-- YOUR OBJECTIVE --
Starting with the first line below, reproduce each line exactly until you have included the one bearing "case cpi | cpd".

-- RECORDED INFORMATION --
┄┄┄┄┄┄┄┄┄┄

theorem searchesByte_of_exec {step : Word} (hx : exec i s = (s.blockCompare step).repeatUnless ended)
    (he : ended = true ↔ p) : SearchesByte i s step (if p then s.cpu.pc + 2#16 else s.cpu.pc) := by
  obtain ⟨u, hu, hb, hf⟩ := (s.blockCompare_becomesF step).repeatUnless he
  refine ⟨u, hx.trans hu, hb, ?_⟩
  rw [hf]
  exact s.blockCompare_are step

end

/-- Settles O12: `EX AF,AF'` and `EXX` are one update of the CPU as the statement writes it. -/
theorem exchangesSwapRegisters : Obligations.ExchangesSwapRegisters := by
  unfold Obligations.ExchangesSwapRegisters
  intro s
  refine ⟨?exDeHl, ?exAfAf, ?exx, ?exSpHl, ?exSpIx, ?exSpIy⟩
  case exDeHl => exact ⟨setsCpu_of_exec (congrArg (State.done · 1) s.setDe_setHl_swap) rfl, row_encode .exDeHl s⟩
  case exAfAf | exx => exact ⟨setsCpu_of_exec rfl rfl, row_encode _ s⟩
  case exSpHl => exact ⟨_, rfl, s.storeTop_setHl_becomes.advance 1, row_encode .exSpHl s⟩
  case exSpIx => exact ⟨_, rfl, ((s.storeTop_becomes _).setIx _).advance 2, row_encode .exSpIx s⟩
  case exSpIy => exact ⟨_, rfl, ((s.storeTop_becomes _).setIy _).advance 2, row_encode .exSpIy s⟩

/-- Settles O13: LDI and LDD always end, LDIR and LDDR when BC was 1. -/
theorem blockTransferMovesOneByte : Obligations.BlockTransferMovesOneByte := by
  unfold Obligations.BlockTransferMovesOneByte
  intro s
  refine ⟨?ldi, ?ldir, ?ldd, ?lddr⟩
  case ldi | ldd => exact ⟨movesByte_of_exec (p := True) (ended := true) rfl (by decide), row_encode _ s⟩
  case ldir | lddr =>
    exact ⟨movesByte_of_exec rfl (s.blockLoad_ended _),
      row_of_tStates (if_congr (word_sub_one_eq_zero s.bc) rfl rfl)⟩

/-- Settles O14: CPI and CPD always end, CPIR and CPDR when BC was 1 or the byte was found. -/
theorem blockSearchComparesOneByte : Obligations.BlockSearchComparesOneByte := by
  unfold Obligations.BlockSearchComparesOneByte
  intro s
  refine ⟨?cpi, ?cpir, ?cpd, ?cpdr⟩
  case cpi | cpd => exact ⟨searchesByte_of_exec (p := True) (ended := true) rfl (by decide), row_encode _ s⟩
  case cpir | cpdr =>
    exact ⟨searchesByte_of_exec rfl (s.blockCompare_ended _),
      row_of_tStates (if_congr (or_congr_left (word_sub_one_eq_zero s.bc)) rfl rfl)⟩

end Sys2Proof.Machine
end

section
/-! PROOF. The 8-bit arithmetic and logic group (43_arith8.md). Every operation of the group computes a result and six
flags and puts them in A and F, in a register and F, in memory and F, or, for `CP`, the flags in F alone. The lemmas
before the theorems say so once for each of these ways, for every operand form. -/

namespace Sys2Proof.Machine

section
variable {s : State} {i : Instr} {v res : Byte} {cin : Bool} {n : Nat}

/-- `A <- res ; F <- fl` changes A and F and nothing else. -/
theorem State.setA_becomesF (s : State) (p : Byte × Fl) : BecomesF s (s.setA p) { s.cpu with a := p.1 } [] :=
  ((Becomes.refl s).setReg .a p.1).setFlags p.2

/-! ### ADD, ADC, SUB, SBC and CP (43_arith8.md rules R258, R259) -/

theorem addsToA_of_exec (he : exec i s = (s.setA (add8 s.cpu.a v cin)).done n) : AddsToA i s v cin n :=
  ⟨_, he, (s.setA_becomesF _).advance n, add8_toNat s.cpu.a v cin, add8_are s.cpu.a v cin⟩

theorem subsFromA_of_exec (he : exec i s = (s.setA (sub8 s.cpu.a v cin)).done n) : SubsFromA i s v cin n :=
  ⟨_, he, (s.setA_becomesF _).advance n, sub8_toNat s.cpu.a v cin, sub8_are s.cpu.a v cin⟩

/-- A difference without borrow, in natural numbers. -/
theorem sub8_false_toNat (a b : Byte) : (sub8 a b false).1.toNat = (a.toNat + 256 - b.toNat) % 256 := by
  have hb := b.isLt
  have h := sub8_toNat a b false
  simp only [Bool.toNat_false] at h
  omega

theorem comparesA_of_exec (he : exec i s = (s.setFlags (sub8 s.cpu.a v false).2).done n) : ComparesA i s v n := by
  refine ⟨_, he, ((Becomes.refl s).setFlags _).advance n, ?_⟩
  rw [← sub8_false_toNat]
  exact sub8_are s.cpu.a v false

/-! ### AND, XOR and OR (43_arith8.md rule R260) -/

theorem logicOnA_of_exec {op : Bool → Bool → Bool} {h : Bool} {p : Prop}
    (he : exec i s = (s.setA (res, logicFlags res h)).done n) (hh : h = true ↔ p)
    (hbits : ∀ k, res.getLsbD k = op (s.cpu.a.getLsbD k) (v.getLsbD k)) : LogicOnA i s v op p n := by
  obtain ⟨hs, hz, hhalf, hrest⟩ := logicFlags_are res h
  exact ⟨_, he, (s.setA_becomesF _).advance n, fun k _ => hbits k, hs, hz, hhalf.trans hh, hrest⟩

theorem andsA_of_exec (he : exec i s = (s.setA (and8 s.cpu.a v)).done n) : LogicOnA i s v and True n :=
  logicOnA_of_exec he (iff_of_true rfl trivial) fun _ => BitVec.getLsbD_and

theorem xorsA_of_exec (he : exec i s = (s.setA (xor8 s.cpu.a v)).done n) : LogicOnA i s v xor False n :=
  logicOnA_of_exec he Bool.false_eq_true.to_iff fun _ => BitVec.getLsbD_xor

theorem orsA_of_exec (he : exec i s = (s.setA (or8 s.cpu.a v)).done n) : LogicOnA i s v or False n :=
  logicOnA_of_exec he Bool.false_eq_true.to_iff fun _ => BitVec.getLsbD_or

/-! ### INC and DEC (43_arith8.md rule R261) -/

variable {p : Byte × Fl} {P : Flags → Byte → Prop}

theorem changesReg_of_exec {r : Reg8} (he : exec i s = (s.setRegFlags r p).done n)
    (hP : P (s.setRegFlags r p).cpu.f p.1) : ChangesReg i s r n P :=
  ⟨_, p.1, he, (((Becomes.refl s).setReg r p.1).setFlags p.2).advance n, hP⟩

theorem changesMem_of_exec {ea : Word} (he : exec i s = (s.modify ea p).done n)
    (hP : P (s.modify ea p).cpu.f p.1) : ChangesMem i s ea n P :=
  ⟨_, p.1, he, ((s.writeByte_becomes ea p.1).setFlags p.2).advance n, hP⟩

end

/-- Settles O15: every form is one `add8` into A, with the carry flag for `ADC`. -/
theorem addAdcByIntegerLaw : Obligations.AddAdcByIntegerLaw := by
  unfold Obligations.AddAdcByIntegerLaw
  intro s
  refine ⟨?addAR, ?addAN, ?addAHl, ?addAIxd, ?addAIyd, ?adcAR, ?adcAN, ?adcAHl, ?adcAIxd, ?adcAIyd⟩
  all_goals
    intros
    exact ⟨addsToA_of_exec rfl, row_encode _ s⟩

/-- Settles O16: every form is one `sub8` from A, with the carry flag as borrow for `SBC`. -/
theorem subSbcByIntegerLaw : Obligations.SubSbcByIntegerLaw := by
  unfold Obligations.SubSbcByIntegerLaw
  intro s
  refine ⟨?subR, ?subN, ?subHl, ?subIxd, ?subIyd, ?sbcAR, ?sbcAN, ?sbcAHl, ?sbcAIxd, ?sbcAIyd⟩
  all_goals
    intros
    exact ⟨subsFromA_of_exec rfl, row_encode _ s⟩

/-- Settles O17: half carry is 1 for `AND` and 0 for `XOR`. -/
theorem andXorBitwise : Obligations.AndXorBitwise := by
  unfold Obligations.AndXorBitwise
  intro s
  refine ⟨?andR, ?andN, ?andHl, ?andIxd, ?andIyd, ?xorR, ?xorN, ?xorHl, ?xorIxd, ?xorIyd⟩
  case andR | andN | andHl | andIxd | andIyd =>
    intros
    exact ⟨andsA_of_exec rfl, row_encode _ s⟩
  case xorR | xorN | xorHl | xorIxd | xorIyd =>
    intros
    exact ⟨xorsA_of_exec rfl, row_encode _ s⟩

/-- Settles O18: `OR` writes A, `CP` writes the flags of `sub8` alone. -/
theorem orBitwiseCpOnlyCompares : Obligations.OrBitwiseCpOnlyCompares := by
  unfold Obligations.OrBitwiseCpOnlyCompares
  intro s
  refine ⟨?orR, ?orN, ?orHl, ?orIxd, ?orIyd, ?cpR, ?cpN, ?cpHl, ?cpIxd, ?cpIyd⟩
  case orR | orN | orHl | orIxd | orIyd =>
    intros
    exact ⟨orsA_of_exec rfl, row_encode _ s⟩
  case cpR | cpN | cpHl | cpIxd | cpIyd =>
    intros
    exact ⟨comparesA_of_exec rfl, row_encode _ s⟩

/-- Settles O19: the register forms are one `setRegFlags`, the memory forms one `modify`, which drops a byte whose page
is ROM. -/
theorem incDec8KeepCarry : Obligations.IncDec8KeepCarry := by
  unfold Obligations.IncDec8KeepCarry
  intro s
  refine ⟨?incR, ?incHl, ?incIxd, ?incIyd, ?decR, ?decHl, ?decIxd, ?decIyd⟩
  case incR =>
    intro r
    exact ⟨changesReg_of_exec rfl (inc8_are (s.reg r) s.cpu.f.c), row_encode _ s⟩
  case decR =>
    intro r
    exact ⟨changesReg_of_exec rfl (dec8_are (s.reg r) s.cpu.f.c), row_encode _ s⟩
  case incHl | incIxd | incIyd =>
    intros
    exact ⟨changesMem_of_exec rfl (inc8_are _ s.cpu.f.c), row_encode _ s⟩
  case decHl | decIxd | decIyd =>
    intros
    exact ⟨changesMem_of_exec rfl (dec8_are _ s.cpu.f.c), row_encode _ s⟩

end Sys2Proof.Machine
end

┄┄┄┄┄┄┄┄┄┄

-- TASK SOLUTION --
theorem searchesByte_of_exec {step : Word} (hx : exec i s = (s.blockCompare step).repeatUnless ended)
    (he : ended = true ↔ p) : SearchesByte i s step (if p then s.cpu.pc + 2#16 else s.cpu.pc) := by
  obtain ⟨u, hu, hb, hf⟩ := (s.blockCompare_becomesF step).repeatUnless he
  refine ⟨u, hx.trans hu, hb, ?_⟩
  rw [hf]
  exact s.blockCompare_are step

end

/-- Settles O12: `EX AF,AF'` and `EXX` are one update of the CPU as the statement writes it. -/
theorem exchangesSwapRegisters : Obligations.ExchangesSwapRegisters := by
  unfold Obligations.ExchangesSwapRegisters
  intro s
  refine ⟨?exDeHl, ?exAfAf, ?exx, ?exSpHl, ?exSpIx, ?exSpIy⟩
  case exDeHl => exact ⟨setsCpu_of_exec (congrArg (State.done · 1) s.setDe_setHl_swap) rfl, row_encode .exDeHl s⟩
  case exAfAf | exx => exact ⟨setsCpu_of_exec rfl rfl, row_encode _ s⟩
  case exSpHl => exact ⟨_, rfl, s.storeTop_setHl_becomes.advance 1, row_encode .exSpHl s⟩
  case exSpIx => exact ⟨_, rfl, ((s.storeTop_becomes _).setIx _).advance 2, row_encode .exSpIx s⟩
  case exSpIy => exact ⟨_, rfl, ((s.storeTop_becomes _).setIy _).advance 2, row_encode .exSpIy s⟩

/-- Settles O13: LDI and LDD always end, LDIR and LDDR when BC was 1. -/
theorem blockTransferMovesOneByte : Obligations.BlockTransferMovesOneByte := by
  unfold Obligations.BlockTransferMovesOneByte
  intro s
  refine ⟨?ldi, ?ldir, ?ldd, ?lddr⟩
  case ldi | ldd => exact ⟨movesByte_of_exec (p := True) (ended := true) rfl (by decide), row_encode _ s⟩
  case ldir | lddr =>
    exact ⟨movesByte_of_exec rfl (s.blockLoad_ended _),
      row_of_tStates (if_congr (word_sub_one_eq_zero s.bc) rfl rfl)⟩

/-- Settles O14: CPI and CPD always end, CPIR and CPDR when BC was 1 or the byte was found. -/
theorem blockSearchComparesOneByte : Obligations.BlockSearchComparesOneByte := by
  unfold Obligations.BlockSearchComparesOneByte
  intro s
  refine ⟨?cpi, ?cpir, ?cpd, ?cpdr⟩
  case cpi | cpd => exact ⟨searchesByte_of_exec (p := True) (ended := true) rfl (by decide), row_encode _ s⟩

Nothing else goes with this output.